Friday, March 27, 2009

Torture victim Binyam Mohamed: don't scapegoat MI5 officer.

Binyam Mohamed, the British resident recently released from Guantanamo Bay - who claims that he was tortured whilst being held in Pakistan, Morocco, and Afghanistan - has said that he might testify on behalf of an MI5 officer, known only as Officer B, because he does not want Officer B to be scapegoated for the fact that Mohamed was tortured with what he claims was British collusion.

Officer B is suspected of having colluded in Mohamed's interrogation and the Attorney General has now called in the Metropolitan police to investigate the claims regarding the MI5's involvement in this case.

However, Binyam Mohamed is obviously concerned that Officer B is being offered up as a sacrificial lamb to let other off the hook and he is determined to stop this happening.

The attorney general's move yesterday was welcomed by MPs, lawyers and human rights groups. However, they made clear that it did not go far enough, and that a judicial inquiry was needed to investigate the full extent of Britain's alleged collusion in torture.

Scotland said that after reviewing a "substantial body of material, much of it highly sensitive", and after consulting the director of public prosecutions, Keir Starmer QC, she concluded that the evidence should be passed to the police.

She said she hoped the investigation would be carried out as "expeditiously as possible, given the seriousness and sensitivity of the issues involved".

The evidence includes open and secret high court hearings where Officer B was questioned about his interrogation of Mohamed when he was being held in Pakistan in 2002. The court heard that MI5 provided the CIA with material to interrogate Mohamed, even though it said it had no idea at the time where he was being held and in what condition he was in.
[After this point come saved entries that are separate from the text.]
-- ==== Sys2Proof/Tests/Slice0.lean ====
section
/-! SUPPORT. Tests: ill-formed commands are turned down, a few numbers of the spec's own examples, and for every statement
with hypotheses a state and operands that meet them, clause by clause, at the ends of their ranges. -/

set_option Elab.async false

namespace Sys2Proof.Tests

open Sys2Proof Sys2Proof.Machine

/-! ### Well-formed commands -/

theorem test_argumentsBeyondAFrame_illFormed :
    (Instr.readStatus .a 0 (List.replicate 48 0)).wellFormed = true ∧
    (Instr.readStatus .a 0 (List.replicate 49 0)).wellFormed = false := by decide

theorem test_knownOrHighCode_illFormed :
    (Instr.unknownRequest .a 127 0 []).wellFormed = true ∧
    (Instr.unknownRequest .a (BitVec.ofNat 8 Req.hold.code) 0 []).wellFormed = false ∧
    (Instr.unknownRequest .a 128 0 []).wellFormed = false := by decide

theorem test_tagCodeOutOfRange_illFormed :
    (Instr.tagRead 0 0).wellFormed = false ∧ (Instr.tagRead 0 1).wellFormed = true ∧
    (Instr.tagRead 0 16777215).wellFormed = true ∧ (Instr.tagRead 0 16777216).wellFormed = false := by decide

theorem test_sampleOfOneCell_illFormed :
    (Instr.weighSample 1 1 0 0).wellFormed = false ∧ (Instr.weighSample 1 2 2000 2000).wellFormed = true ∧
    (Instr.weighSample 1 2 2001 0).wellFormed = false ∧ (Instr.weighSample 1 2 0 2001).wellFormed = false := by decide

theorem test_pointNamedTwice_illFormed :
    (Instr.powerOnReset 0 false false [3, 95, 3]).wellFormed = false ∧
    (Instr.powerOnReset 0 false false [3, 95]).wellFormed = true := by decide

/-! ### A small ride -/

def drive (c : ChannelId) (f : Option PointId) : DriveSection := { channel := c, feedback := f, checkTime := 500 }

def brakeSection (e1 e2 : PointId) (z : ZoneMode) : BrakeSection :=
  { eye1 := e1, eye2 := e2, trapLength := 500, targetSpeed := 1000, brakeLength := 5000, forceStep := 100,
    idleLevel := 2, minimumLevel := 1, trapTimeout := 2000, zoneMode := z }

def blockRec (next : BlockId) (eye : PointId) (tag : Option PortId) (f : KindFields) : BlockRecord :=
  { inService := true, mainSuccessor := next, mainEye := eye, tagPort := tag, transitLimit := 5000,
    clearanceLimit := 3000, fields := f }

/-- One block of every kind, two bays, one merge. -/
def recordAt (b : BlockId) : Option BlockRecord :=
  match b.val with
  | 0 => some (blockRec 1 0 (some 0)
      (.bay (drive 0 (some 40)) { role := .both, frontCell := 0, rearCell := 1, maxLoad := 600 }))
  | 1 => some (blockRec 2 1 none (.queue (drive 1 none) false))
  | 2 => some (blockRec 3 2 none (.launch (drive 2 (some 42)) { headway := 5, kickRetries := 1, kickPulse := 300 }))
  | 3 => some (blockRec 4 3 (some 1) .run)
  | 4 => some (blockRec 5 4 none (.trim (drive 4 (some 44)) (brakeSection 60 61 .perPassage)))
  | 5 => some (blockRec 6 5 none (.switch (drive 5 (some 45))
      { spurSuccessor := 8, spurEye := 15, mainPosition := 70, spurPosition := 71, travelLimit := 1000 }))
  | 6 => some (blockRec 9 6 none (.lift (drive 6 (some 46))))
  | 8 => some (blockRec 9 8 none (.queue (drive 8 none) true))
  | 9 => some (blockRec 10 9 none (.runout (drive 9 (some 49)) (brakeSection 62 63 .accumulate) 200))
  | 10 => some (blockRec 0 10 (some 2)
      (.bay (drive 10 none) { role := .unload, frontCell := 2, rearCell := 3, maxLoad := 600 }))
  | _ => none

def merge : MergeRecord :=
  { mergeBlock := 9, input0 := 6, input1 := 8, feeder0 := [6, 5], feeder1 := [8], tLow := 1, tHigh := 2, burst := 2,
    preferred := .in0 }

def track : LayoutStore :=
  { blocks := vmap (fun b _ => recordAt b) State.reset.layout.blocks
    merges := vput State.reset.layout.merges 0 (some merge)
    settings := .default
    generation := 12 }

def boat (x : BoatId) : Boat :=
  { tagCode := 101 + x.val, tare := 300, load := none, guests := false, route := .station, check := false,
    expedite := false, laps := 0, lastSpeed := none }

/-- The ride ten seconds after power-on in a mode, its units set up, every defined block CLEAR, boats 0 and 1 ABSENT. -/
def ride (m : Mode) : State :=
  let s := ({ State.reset with layout := track } : State).setUp
  { s with
    timeBase := 10000000
    table := vmap (fun b _ => .bare (if (recordAt b).isSome then .clear else .outOfService)) s.table
    roster := vput (vput s.roster 0 (.absent (boat 0))) 1 (.absent (boat 1))
    mc := { s.mc with mode := m, permit := permitOf m } }

/-- A deadline that the ride's Time Base has just reached. -/
def now : Time := 10000000

def at_ (s : State) (b : BlockId) (e : Entry) : State := { s with table := vput s.table b e }

/-- A boat held in a block. -/
def held (s : State) (x : BoatId) (b : BlockId) : State :=
  { at_ s b { Entry.bare .occupied with occupant := some x } with roster := vput s.roster x (.onTrack (boat x) b []) }

/-- A boat on its way out of a block along a path whose blocks are RESERVED. -/
def released (s : State) (x : BoatId) (b : BlockId) (p : List BlockId) : State :=
  let s := at_ s b { Entry.bare .releasing with
    occupant := some x, transit := some now, release := some { path := p, retries := 0, frozen := false } }
  { p.foldl (fun t c => at_ t c { Entry.bare .reserved with holder := some x }) s with
    roster := vput s.roster x (.onTrack (boat x) b p) }

/-- A point whose pending change is due, toward ON or OFF. -/
def edge (s : State) (p : PointId) (on : Bool) : State :=
  { s with points := vput s.points p { s.point p with raw := on, level := !on, pending := some now } }
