-- ==== Sys2Proof/Machine/Dispatch.lean ====
section
/-! DEFINITION. One arm per operation. -/

namespace Sys2Proof.Machine

def exec (i : Instr) (s : State) : Host.Outcome State Fault Refusal :=
  match i with
  | .viba p => Sys2Proof.Machine.execViba p s
  | .vibb p => Sys2Proof.Machine.execVibb p s
  | .buzz p => Sys2Proof.Machine.execBuzz p s
  | .comb p => Sys2Proof.Machine.execComb p s
  | .ign _ _ => Sys2Proof.Machine.execIgn s
  | .drop _ _ _ => Sys2Proof.Machine.execDrop s
  | .tick => Sys2Proof.Machine.execTick s

end Sys2Proof.Machine
end

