/-- Ticks at or before its deadline leave a record alone. -/
theorem State.afterTicks_ch_of_le {s : State} {c : ChannelId} {k : Nat}
    (h : s.nextTick + 1000 * k ≤ (s.ch c).deadline + 1000) : (s.afterTicks k).ch c = s.ch c := by
  induction k with
  | zero => rfl
  | succ k ih =>
    rw [State.afterTicks_succ_ch, ih (by omega)]
    exact tickedChannel_of_le (by omega)

/-- Ticks at or before its deadline leave the trigger alone. -/
theorem State.afterTicks_trig_of_le {s : State} {k : Nat} (h : s.nextTick + 1000 * k ≤ s.trig.deadline + 1000) :
    (s.afterTicks k).trig = s.trig ∧ (s.afterTicks k).trigLine = s.trigLine := by
  induction k with
  | zero => exact ⟨rfl, rfl⟩
  | succ k ih =>
    obtain ⟨htrig, hline⟩ := ih (by omega)
    rw [State.afterTicks_succ_trig, State.afterTicks_succ_trigLine, htrig, hline]
    exact tickedTrigger_of_le (by omega) s.trigLine

/-- The first tick past a deadline comes at most one period after it (R145). -/
theorem exists_tick_past {nextTick deadline : Nat} (h : nextTick ≤ deadline + 1000) :
    ∃ k, deadline < nextTick + 1000 * k ∧ nextTick + 1000 * k ≤ deadline + 1000 :=
  ⟨(deadline + 1000 - nextTick) / 1000, by omega, by omega⟩

/-- Settles O48: the ticks up to the deadline leave the line high, and the first one past it lowers it. -/
theorem triggerPulseLastsFiveToSixMilliseconds : Obligations.TriggerPulseLastsFiveToSixMilliseconds := by
  intro s hrx hline hdeadline hnow hnext
  obtain ⟨k, hpast, hfirst⟩ := exists_tick_past (nextTick := s.nextTick) (deadline := s.trig.deadline) (by omega)
  refine ⟨k + 1, _, run_of_starved hrx _, ?_, ?_, ?_, fun j hj => ⟨_, run_of_starved hrx j, ?_⟩⟩
  · obtain ⟨htrig, -⟩ := State.afterTicks_trig_of_le hfirst
    rw [State.afterTicks_succ_trigLine, htrig]
    exact (tickedTrigger_of_past hpast _).2
  · rw [State.afterTicks_succ_now]; omega
  · rw [State.afterTicks_succ_now]; omega
  · rw [(State.afterTicks_trig_of_le (by omega)).2, hline]

/-- R133, R138: the tick that turns a channel off sets its level to 0. -/
theorem State.tickPass_level_of_past {s : State} {c : ChannelId} (hactive : (s.ch c).active = true)
    (hpast : (s.ch c).deadline < s.now) : (s.tickPass .floorInt).level c = 0 := by
  cases c with
  | VA => exact congrArg AltOutput.level ((tickedOutput_alternatingTick .VA _ _ _).turnOff hactive hpast).2
  | VB => exact tickedLevelVB_of_past hactive hpast _
  | BZ => exact congrArg AltOutput.level ((tickedOutput_alternatingTick .BZ _ _ _).turnOff hactive hpast).2

/-- R137, R138: a tick leaves an idle channel's level alone. -/
theorem State.tickPass_level_of_idle {s : State} {c : ChannelId} (hidle : (s.ch c).active = false) :
    (s.tickPass .floorInt).level c = s.level c := by
  cases c with
  | VA => exact congrArg AltOutput.level ((tickedOutput_alternatingTick .VA _ _ _).idle hidle).2
  | VB => exact tickedLevelVB_of_not_past (fun h => Bool.false_ne_true (hidle.symm.trans h.1)) _
  | BZ => exact congrArg AltOutput.level ((tickedOutput_alternatingTick .BZ _ _ _).idle hidle).2

/-- Ticks leave an idle channel's record and level alone. -/
theorem State.afterTicks_of_idle {s : State} {c : ChannelId} (hidle : (s.ch c).active = false) (k : Nat) :
    (s.afterTicks k).ch c = s.ch c ∧ (s.afterTicks k).level c = s.level c := by
  induction k with
  | zero => exact ⟨rfl, rfl⟩
  | succ k ih =>
    obtain ⟨hch, hlevel⟩ := ih
    constructor
    · rw [State.afterTicks_succ_ch, hch, tickedChannel_of_idle hidle]
    · rw [State.afterTicks_succ, State.tickPass_level_of_idle (by rw [State.enterTick_ch, hch, hidle]), ← hlevel]
      cases c <;> rfl

/-- Settles O49: the ticks up to the deadline leave the record alone, the first one past it turns the channel off, and
later ones find it idle. -/
theorem pulseEndsAtTheFirstTickPastItsDeadline : Obligations.PulseEndsAtTheFirstTickPastItsDeadline := by
  intro s c hrx hactive hnext
  obtain ⟨k, hpast, hfirst⟩ := exists_tick_past hnext
  have hkept : (s.afterTicks k).ch c = s.ch c := State.afterTicks_ch_of_le hfirst
  have hoff : ((s.afterTicks (k + 1)).ch c).active = false := by
    rw [State.afterTicks_succ_ch, hkept, tickedChannel_of_past hactive hpast]
  have hlevel : (s.afterTicks (k + 1)).level c = 0 := by
    have hdue : (s.afterTicks k).enterTick.now = s.nextTick + 1000 * k := s.afterTicks_nextTick k
    rw [State.afterTicks_succ]
    exact State.tickPass_level_of_past (by rwa [State.enterTick_ch, hkept]) (by rwa [State.enterTick_ch, hkept, hdue])
  have hrun := run_of_starved hrx (k + 1)
  refine ⟨k + 1, _, hrun, hoff, hlevel, ?_, ?_, fun j hj => ⟨_, run_of_starved hrx j, ?_⟩, fun j => ?_⟩
  · rw [State.afterTicks_succ_now]; exact hpast
  · rw [State.afterTicks_succ_now]; exact hfirst
  · exact State.afterTicks_ch_of_le (by omega)
  · obtain ⟨hch, hsame⟩ := State.afterTicks_of_idle hoff j
    exact ⟨_, (run_add (k + 1) j hrun).trans (run_of_starved ((s.afterTicks_rx _).trans hrx) j), hch,
      hsame.trans hlevel⟩

end Sys2Proof.Machine

/-! PROOFS of family 60_exceptions: no step stops the block, the error conditions are silent, ticks keep to their grid and
to themselves, and a tick at the time of a commit sees it (60_exceptions R160 to R171). -/

namespace Sys2Proof.Machine

/-! No operation and no step stops (R160). -/

theorem exec_total (i : Instr) (s : State) : ∃ t, exec i s = .next t := by
  rcases exec_cases i s with ⟨-, e⟩ | ⟨-, targets, e⟩ | ⟨-, e⟩
  · exact ⟨_, e⟩
  · exact ⟨_, e⟩
  · exact ⟨_, e⟩

theorem step_total (s : State) : ∃ t, step s = .next t := by
  cases hev : s.nextEvent with
  | tick => rw [step_of_tick hev]; exact exec_total _ _
  | byte tm b rest =>
    cases hd : s.dec.rxByte b with
    | more d => exact ⟨_, step_of_more hev hd⟩
    | complete d i => rw [step_of_complete hev hd]; exact exec_total _ _

/-- Settles O43, by induction on the length of the run. -/
theorem theBlockNeverStops : Obligations.TheBlockNeverStops := by
  intro k
  induction k with
  | zero => exact fun s => ⟨s, rfl⟩
  | succ k ih =>
    intro s
    obtain ⟨u, hu⟩ := step_total s
    rw [run_succ k hu]
    exact ih u

/-- A run of `k + 1` steps that goes on is a first step that goes on and a run of `k` steps from there. -/
theorem run_succ_inv {k : Nat} {s t : State} (h : run (k + 1) s = .next t) :
    ∃ u, step s = .next u ∧ run k u = .next t := by
  obtain ⟨u, hu⟩ := step_total s
  exact ⟨u, hu, run_succ k hu ▸ h⟩

/-! The timer's grid (R168, R169). -/

/-- Settles O45: a step's clock, then induction on the length of the run. -/
theorem ticksStayOnTheGrid : Obligations.TicksStayOnTheGrid := by
  refine ⟨fun s t h => ?_, fun k => ?_⟩
  · rcases step_clock h with ⟨hnow, hnext⟩ | ⟨-, -, hnext⟩
    · exact .inr ⟨hnext, hnow⟩
    · exact .inl hnext
  · induction k with
    | zero => intro s t h; cases h; exact ⟨0, Nat.le_refl 0, rfl⟩
    | succ k ih =>
      intro s t h
      obtain ⟨u, hstep, hrun⟩ := run_succ_inv h
      obtain ⟨n, hn, hnext⟩ := ih u t hrun
      rcases step_clock hstep with ⟨-, hu⟩ | ⟨-, -, hu⟩
      · exact ⟨n + 1, by omega, by omega⟩
      · exact ⟨n, by omega, by omega⟩
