-- ==== Sys2Proof/Machine/Flags.lean ====
section
/-! DEFINITION. The fields of STATUS: what each error writes there (60_exceptions.md R230, R231), and every write of
a flag (10_state.md R31 to R35). -/

namespace Sys2Proof.Machine

/-- The STATUS.ERR code of an error class (R230). -/
def ErrorClass.code : ErrorClass → BitVec 3
  | .domain => 1
  | .input => 2
  | .internal => 3
  | .illegal => 4

/-- The class of an error (R231). -/
def CmdError.cls : CmdError → ErrorClass
  | .unknownKind => .domain
  | .widthCode => .domain
  | .laneCount => .domain
  | .tupleWidth => .domain
  | .reprCode => .domain
  | .floatWidth => .domain
  | .noLaneWidth => .domain
  | .floatDecode => .domain
  | .nullLane => .input
  | .codeWidth => .internal
  | .unbound => .internal
  | .reservedOpcode => .illegal
  | .unusedBits => .illegal

/-- The STATUS.CAUSE code of an error (R231). -/
def CmdError.cause : CmdError → BitVec 4
  | .unknownKind => 1
  | .widthCode => 2
  | .laneCount => 3
  | .tupleWidth => 4
  | .reprCode => 5
  | .floatWidth => 6
  | .noLaneWidth => 7
  | .floatDecode => 8
  | .nullLane => 1
  | .codeWidth => 1
  | .unbound => 2
  | .reservedOpcode => 1
  | .unusedBits => 2

/-- ERR and CAUSE of a command that raised, and the sticky summary set (R232, R35). -/
def Status.failed (f : Status) (e : CmdError) : Status :=
  { f with err := e.cls.code, cause := e.cause, errs := true }

/-- ERR and CAUSE of a command that raised nothing; ERRS is left (R236). -/
def Status.succeeded (f : Status) : Status := { f with err := 0, cause := 0 }

/-- BOUND (R32). -/
def Status.setBound (f : Status) (b : Bool) : Status := { f with bound := b }

/-- ONULL (R33). -/
def Status.setOnull (f : Status) (b : Bool) : Status := { f with onull := b }

/-- BITV (R34). -/
def Status.setBitv (f : Status) (b : Bool) : Status := { f with bitv := b }

/-- A host write of `w1c` to bit 16: 1 clears ERRS, 0 leaves it (R35). -/
def Status.clearErrs (f : Status) (w1c : Bool) : Status := { f with errs := f.errs && !w1c }

/-- STATUS as the host reads it (R30), most significant field first. -/
def Status.word (f : Status) : Reg64 :=
  0#47 ++ BitVec.ofBool f.errs ++ 0#5 ++ BitVec.ofBool f.bitv ++ BitVec.ofBool f.onull ++ BitVec.ofBool f.bound
    ++ f.cause ++ 0#1 ++ f.err

end Sys2Proof.Machine
end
In a case Lord Justice Thomas described as "deeply disturbing", involving "many and very troublesome issues", the high court concluded: "The conduct of the security service facilitated interviews by or on behalf of the United States when [Mohamed] was being detained by the United States incommunicado and without access to a lawyer." They court added: "Under the law of Pakistan, that detention was unlawful ."

Mohamed has always insisted that he does not want individuals to be punished for what he says was government policy.

"I'm very pleased that there's going to be an independent investigation," he told the Guardian today. "I remain concerned that the investigations shouldn't just focus on the small people and that one agent shouldn't be the scapegoat for what was a government policy. I understand that the investigation will include the people directly responsible for the torture, the Americans, and this is obviously very important."

We witnessed, after the scandal at Abu Ghraib was discovered, the way in which governments will throw certain individuals to the dogs and claim that they were "bad apples" who were acting outwith of government policy. However, Binyam Mohamed is insisting that these individuals - in this case Officer B - were merely following orders which came from much higher up the food chain and that the blame for the policy lies with the administration which set it; in this case he clearly means the American administration of George Bush and Dick Cheney.

The former head of public prosecutions, Ken Macdonald, appears to share Binyam's worry that only a judicial inquiry will be "sufficiently transparent to attract public confidence".

"If crimes have been committed, to deal with them alone would amount to scapegoating and would, in any event, only scratch at the surface of the problem," he said.

The only way to achieve justice in such circumstances is to go after the individuals who set the policy, not to settle for the conviction of the grunts on the ground who carried out the policy.

Clive Stafford Smith, Mohamed's lawyers, makes clear what an inquiry should be looking into:
It is, above all, crucial that the police investigation has proper scope. As Binyam himself says, we shouldn't just blame the "little guys". We believe that Agent B and his direct superiors were involved in illegal behaviour, but the investigation should not stop there. It seems very likely that Agent B was acting with authorisation and the question must be how far up the line that authorisation went, both in the UK and the US. Agent B must not be the scapegoat: if his actions were sanctioned, the person at the top of the chain of command who sanctioned those actions must be held responsible and accountable.
To that end Binyam Mohamed is actually prepared to testify on behalf of one of the agents who colluded in his torture. To make sure that individuals are not scapegoated for what was government policy.

Because of such brave actions from people like Binyam Mohamed, the noose is surely tightening around the necks of Bush and Cheney.